Wednesday, April 20, 2011

California Condor #57 in Zion National Park, Utah

  The California Condor population steadily declined during the 20th century until, in 1987, there were only 22 California condors known to exist in the world.  The last of the free-flying condors were taken into captivity in that year and a captive breeding program was initiated.  Reintroduction into the wild began in early 1992 and continues today.  In 1996 several pairs of breeding condors were released into the wild in Arizona, 30 miles north of Grand Canyon National Park.  Since that time the condors have spread into southern Utah; 70 condors currently soar over the skies of northern Arizona and southern Utah.
Climbing to the top of Angel's Landing.
  It’s a sun-drenched October morning in Zion National Park.  Tim and I catch the shuttle into the park for today’s hike to Angels Landing.  The Angels Landing trail is strenuous and grueling.  The hike is described in the Zion National Guidebook as follows:  “The hike starts along a gradually ascending path by the Virgin River then starts up a series of steepening switchbacks.  There is a small brook through Refrigerator Canyon, a cool, shady mostly level walk under tall Ponderosa Pines.  From Refrigerator Canyon the trail climbs the impressive Walter’s Wiggles, a series of steep and short switchbacks.  After Walter’s Wiggles you reach Scout’s Landing at 2.0 miles, a wide, sandy lookout.  From Scouts Landing the trail makes a final steep 0.5 mile ascent to Angel’s Landing, 1500 feet above the valley floor.  The last half mile requires a 45 minute effort of steep climbing on ridgelines, aided by chains anchored in the rock.  From Angel’s Landing there is a 360˚ view of Zion Canyon.”
  We arrive at trail’s end and, as promised by the guidebook, are treated to a top-of-the-world view.  What could surpass this?  How about the sight of a critically endangered California condor?  Other hikers atop Angel’s Landing point out the huge bird, perched on top of a nearby ponderosa pine.  As we relax and settle down on the rocky outcrop with our lunch the condor takes flight, flapping and soaring above us.  We can see a white tag on his wing identifying him as “Condor 57”.  The magnificent bird completes six circles over Angel’s Landing.  The shadow of his nine-foot wingspan falls on the precipitous rock face before he disappears over the cliffs on the canyon’s western edge. 
Condor 57 Soars over Angel's Landing.
  The hike down from the top of Angel’s Landing to the trailhead is hard on the knees but we’re so exhilarated by our condor experience that we barely notice.  When we return to the visitor center I report the condor sighting to the ranger and he asks me to fill out a form providing details.  Later I look up Condor 57 on the internet and discover that our bird is a male, born in captivity on May 20, 2001 and released in Vermillion Cliffs, Arizona on September 25, 2002. 
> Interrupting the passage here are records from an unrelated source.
/-! ### set64 -/

@[simp] theorem Dev_set64_modl (d : Dev) (pg o b v : Nat) : (d.set64 pg o b v).modl = d.modl := rfl
@[simp] theorem Dev_set64_power (d : Dev) (pg o b v : Nat) : (d.set64 pg o b v).power = d.power := rfl
@[simp] theorem Dev_set64_belv (d : Dev) (pg o b v : Nat) : (d.set64 pg o b v).belv = d.belv := rfl
@[simp] theorem Dev_set64_time (d : Dev) (pg o b v : Nat) : (d.set64 pg o b v).time = d.time := rfl
@[simp] theorem Dev_set64_sels (d : Dev) (pg o b v : Nat) : (d.set64 pg o b v).sels = d.sels := rfl
@[simp] theorem Dev_set64_latch (d : Dev) (pg o b v : Nat) : (d.set64 pg o b v).latch = d.latch := rfl
@[simp] theorem Dev_set64_snaps (d : Dev) (pg o b v : Nat) : (d.set64 pg o b v).snaps = d.snaps := rfl
@[simp] theorem Dev_set64_alertN (d : Dev) (pg o b v : Nat) : (d.set64 pg o b v).alertN = d.alertN := rfl
@[simp] theorem Dev_set64_pavs (d : Dev) (pg o b v : Nat) : (d.set64 pg o b v).pavs = d.pavs := rfl
@[simp] theorem Dev_set64_ctxs (d : Dev) (pg o b v : Nat) : (d.set64 pg o b v).ctxs = d.ctxs := rfl
@[simp] theorem Dev_set64_plots (d : Dev) (pg o b v : Nat) : (d.set64 pg o b v).plots = d.plots := rfl
@[simp] theorem Dev_set64_steps (d : Dev) (pg o b v : Nat) : (d.set64 pg o b v).steps = d.steps := rfl
@[simp] theorem Dev_set64_lastSteps (d : Dev) (pg o b v : Nat) : (d.set64 pg o b v).lastSteps = d.lastSteps := rfl
@[simp] theorem Dev_set64_kctx (d : Dev) (pg o b v : Nat) : (d.set64 pg o b v).kctx = d.kctx := rfl
@[simp] theorem Dev_set64_seqs (d : Dev) (pg o b v : Nat) : (d.set64 pg o b v).seqs = d.seqs := rfl
@[simp] theorem Dev_set64_rings (d : Dev) (pg o b v : Nat) : (d.set64 pg o b v).rings = d.rings := rfl
@[simp] theorem Dev_set64_accts (d : Dev) (pg o b v : Nat) : (d.set64 pg o b v).accts = d.accts := rfl
@[simp] theorem Dev_set64_remote (d : Dev) (pg o b v : Nat) : (d.set64 pg o b v).remote = d.remote := rfl
@[simp] theorem Dev_set64_keys (d : Dev) (pg o b v : Nat) : (d.set64 pg o b v).keys = d.keys := rfl
@[simp] theorem Dev_set64_lpddr (d : Dev) (pg o b v : Nat) : (d.set64 pg o b v).lpddr = d.lpddr := rfl
@[simp] theorem Dev_set64_burstKey (d : Dev) (pg o b v : Nat) : (d.set64 pg o b v).burstKey = d.burstKey := rfl
@[simp] theorem Dev_set64_dramBad (d : Dev) (pg o b v : Nat) : (d.set64 pg o b v).dramBad = d.dramBad := rfl
@[simp] theorem Dev_set64_pageBad (d : Dev) (pg o b v : Nat) : (d.set64 pg o b v).pageBad = d.pageBad := rfl
@[simp] theorem Dev_set64_pages (d : Dev) (pg o b v : Nat) : (d.set64 pg o b v).pages = d.pages := rfl
@[simp] theorem Dev_set64_memctl (d : Dev) (pg o b v : Nat) : (d.set64 pg o b v).memctl = d.memctl := rfl
@[simp] theorem Dev_set64_regions (d : Dev) (pg o b v : Nat) : (d.set64 pg o b v).regions = d.regions := rfl
@[simp] theorem Dev_set64_backing (d : Dev) (pg o b v : Nat) : (d.set64 pg o b v).backing = d.backing := rfl
@[simp] theorem Dev_set64_inPlace (d : Dev) (pg o b v : Nat) : (d.set64 pg o b v).inPlace = d.inPlace := rfl
@[simp] theorem Dev_set64_fencePrev (d : Dev) (pg o b v : Nat) : (d.set64 pg o b v).fencePrev = d.fencePrev := rfl
@[simp] theorem Dev_set64_tickEnd (d : Dev) (pg o b v : Nat) : (d.set64 pg o b v).tickEnd = d.tickEnd := rfl
@[simp] theorem Dev_set64_shards (d : Dev) (pg o b v : Nat) : (d.set64 pg o b v).shards = d.shards := rfl
@[simp] theorem Dev_set64_shardKeys (d : Dev) (pg o b v : Nat) : (d.set64 pg o b v).shardKeys = d.shardKeys := rfl
@[simp] theorem Dev_set64_pubKeys (d : Dev) (pg o b v : Nat) : (d.set64 pg o b v).pubKeys = d.pubKeys := rfl
@[simp] theorem Dev_set64_jobs (d : Dev) (pg o b v : Nat) : (d.set64 pg o b v).jobs = d.jobs := rfl
@[simp] theorem Dev_set64_xfers (d : Dev) (pg o b v : Nat) : (d.set64 pg o b v).xfers = d.xfers := rfl
@[simp] theorem Dev_set64_serial (d : Dev) (pg o b v : Nat) : (d.set64 pg o b v).serial = d.serial := rfl
@[simp] theorem Dev_set64_tagGen (d : Dev) (pg o b v : Nat) : (d.set64 pg o b v).tagGen = d.tagGen := rfl
@[simp] theorem Dev_set64_trackers (d : Dev) (pg o b v : Nat) : (d.set64 pg o b v).trackers = d.trackers := rfl
@[simp] theorem Dev_set64_arrivals (d : Dev) (pg o b v : Nat) : (d.set64 pg o b v).arrivals = d.arrivals := rfl
@[simp] theorem Dev_set64_unconf (d : Dev) (pg o b v : Nat) : (d.set64 pg o b v).unconf = d.unconf := rfl
@[simp] theorem Dev_set64_inject (d : Dev) (pg o b v : Nat) : (d.set64 pg o b v).inject = d.inject := rfl
@[simp] theorem Dev_set64_eject (d : Dev) (pg o b v : Nat) : (d.set64 pg o b v).eject = d.eject := rfl
@[simp] theorem Dev_set64_router (d : Dev) (pg o b v : Nat) : (d.set64 pg o b v).router = d.router := rfl
@[simp] theorem Dev_set64_ports (d : Dev) (pg o b v : Nat) : (d.set64 pg o b v).ports = d.ports := rfl
@[simp] theorem Dev_set64_conns (d : Dev) (pg o b v : Nat) : (d.set64 pg o b v).conns = d.conns := rfl
@[simp] theorem Dev_set64_sess (d : Dev) (pg o b v : Nat) : (d.set64 pg o b v).sess = d.sess := rfl
@[simp] theorem Dev_set64_links (d : Dev) (pg o b v : Nat) : (d.set64 pg o b v).links = d.links := rfl
@[simp] theorem Dev_set64_qps (d : Dev) (pg o b v : Nat) : (d.set64 pg o b v).qps = d.qps := rfl
@[simp] theorem Dev_set64_mrs (d : Dev) (pg o b v : Nat) : (d.set64 pg o b v).mrs = d.mrs := rfl
@[simp] theorem Dev_set64_hports (d : Dev) (pg o b v : Nat) : (d.set64 pg o b v).hports = d.hports := rfl
@[simp] theorem Dev_set64_ptp (d : Dev) (pg o b v : Nat) : (d.set64 pg o b v).ptp = d.ptp := rfl
@[simp] theorem Dev_set64_rf (d : Dev) (pg o b v : Nat) : (d.set64 pg o b v).rf = d.rf := rfl
@[simp] theorem Dev_set64_rfPush (d : Dev) (pg o b v : Nat) : (d.set64 pg o b v).rfPush = d.rfPush := rfl
@[simp] theorem Dev_set64_rfSse (d : Dev) (pg o b v : Nat) : (d.set64 pg o b v).rfSse = d.rfSse := rfl
@[simp] theorem Dev_set64_logins (d : Dev) (pg o b v : Nat) : (d.set64 pg o b v).logins = d.logins := rfl
@[simp] theorem Dev_set64_lockedAt (d : Dev) (pg o b v : Nat) : (d.set64 pg o b v).lockedAt = d.lockedAt := rfl
@[simp] theorem Dev_set64_clearRun (d : Dev) (pg o b v : Nat) : (d.set64 pg o b v).clearRun = d.clearRun := rfl
@[simp] theorem Dev_set64_log (d : Dev) (pg o b v : Nat) : (d.set64 pg o b v).log = d.log := rfl
@[simp] theorem Dev_set64_recov (d : Dev) (pg o b v : Nat) : (d.set64 pg o b v).recov = d.recov := rfl
@[simp] theorem Dev_set64_out (d : Dev) (pg o b v : Nat) : (d.set64 pg o b v).out = d.out := rfl
@[simp] theorem Dev_set64_free (d : Dev) (pg o b v : Nat) : (d.set64 pg o b v).free = d.free := rfl
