-- ==== Sys2Proof/Laws/Faults.lean ====
section
/-! SUPPORT. What the record of a fault can change: registers, ALERT_N, the log, and what alerts send; nothing else of the device (R502, R595, R596). -/
namespace Sys2Proof.Laws
open Sys2Proof.Machine

@[simp] theorem hush_setRg (d : Dev) (pg o b : Nat) (v : W32) : hush (d.setRg pg o b v) = hush d := rfl
@[simp] theorem hush_setN (d : Dev) (pg o b v : Nat) : hush (d.setN pg o b v) = hush d := rfl
@[simp] theorem hush_set64 (d : Dev) (pg o b v : Nat) : hush (d.set64 pg o b v) = hush d := rfl
@[simp] theorem hush_countB (d : Dev) (pg o b n : Nat) : hush (d.countB pg o b n) = hush d := by
  unfold Dev.countB; split <;> rfl
@[simp] theorem hush_count (d : Dev) (pg o n : Nat) : hush (d.count pg o n) = hush d := hush_countB d pg o 0 n
@[simp] theorem hush_emit (d : Dev) (x : Out) : hush (d.emit x) = hush d := rfl
@[simp] theorem hush_setConn (d : Dev) (n : Nat) (c : Conn) : hush (d.setConn n c) = hush d := rfl
@[simp] theorem hush_onHport (d : Dev) (n : Nat) (f : HPort → HPort) : hush (d.onHport n f) = hush d := rfl
@[simp] theorem hush_log (d : Dev) (l : Log) : hush { d with log := l } = hush d := rfl
@[simp] theorem hush_alertN (d : Dev) (a : Bool) : hush { d with alertN := a } = hush d := rfl

@[simp] theorem hush_logPush (d : Dev) (e : LogEntry) : hush (d.logPush e) = hush d := by
  unfold Dev.logPush; split <;> simp

@[simp] theorem hush_alertUpdate (d : Dev) : hush d.alertUpdate = hush d := by
  unfold Dev.alertUpdate; split <;> simp

theorem hush_recordRaw (d : Dev) (pg bk b : Nat) (cls : FaultClass) (inj : Bool) (w : Where) (send : Dev → Dev)
    (hs : ∀ e, hush (send e) = hush e) : hush (d.recordRaw pg bk b cls inj w send) = hush d := by
  unfold Dev.recordRaw
  dsimp only
  repeat' split
  all_goals simp [hs]

@[simp] theorem hush_hostSend (d : Dev) (i n : Nat) (o : Out) : hush (d.hostSend i n o) = hush d := by
  unfold Dev.hostSend
  dsimp only
  repeat' split
  all_goals first
    | rfl
    | simp
    | exact hush_recordRaw _ _ _ _ _ _ _ _ (fun _ => rfl)

theorem hush_forEach {α : Type} (l : List α) (d : Dev) (f : Dev → α → Dev) (h : ∀ e x, hush (f e x) = hush e) :
    hush (forEach l d f) = hush d := by
  unfold forEach
  induction l generalizing d with
  | nil => rfl
  | cons x rest ih => simp only [List.foldl_cons]; rw [ih, h]

@[simp] theorem hush_alertSend (d : Dev) (pg b : Nat) : hush (d.alertSend pg b) = hush d := by
  unfold Dev.alertSend
  dsimp only
  split
  · rw [hush_emit]
    exact hush_forEach _ _ _ (fun s k => by split <;> simp)
  · exact hush_forEach _ _ _ (fun s k => by split <;> simp)

@[simp] theorem hush_recordB (d : Dev) (pg bk b : Nat) (cls : FaultClass) (inj : Bool) (w : Where) :
    hush (d.recordB pg bk b cls inj w) = hush d := hush_recordRaw _ _ _ _ _ _ _ _ (fun _ => by simp)

@[simp] theorem hush_record (d : Dev) (pg b : Nat) (w : Where) : hush (d.record pg b w) = hush d := by
  unfold Dev.record; simp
  Welcome home, Condor 57.  May you enjoy a long and productive life. 

For more information on California Condor reintroduction go to:

Information on Zion's National Park and the Angel's Landing trail may be found here:  and


  1. Nine-foot wingspan?! Wow. What a magnificent bird - and thank you for all the background and links on condors.

    Glad you were willing to push through that 45-minute half-mile to bring your readers this story.

  2. Could we have seen Condor 57?

    In Glendora California on June 6 2017 at 9am. Condor 57 was sitting on top of telephone pole looking down at our 8 week old Golden retriever as a snack. Now to worry, we still have our dog and we haven't see 57 since. The following is a link to our pictures.

    Interesting that the photo above looks like the tag in on the left wing, but our photos show the tag on the right wing.

  3. I'm happy to hear that this condor wasn't interested in your dog!
    Also, it's very exciting to think that this could have been the same condor my husband and I saw so long ago. I don't know what to think of the number #57 on the opposite wing. I'll email the condor reintroduction service to find out if they re-capture and re-tag the birds during their lives. If it is "our" condor (and I hope that's the case), I'll reprint this post with your pictures from June.
    Thanks for the report of your condor sighting!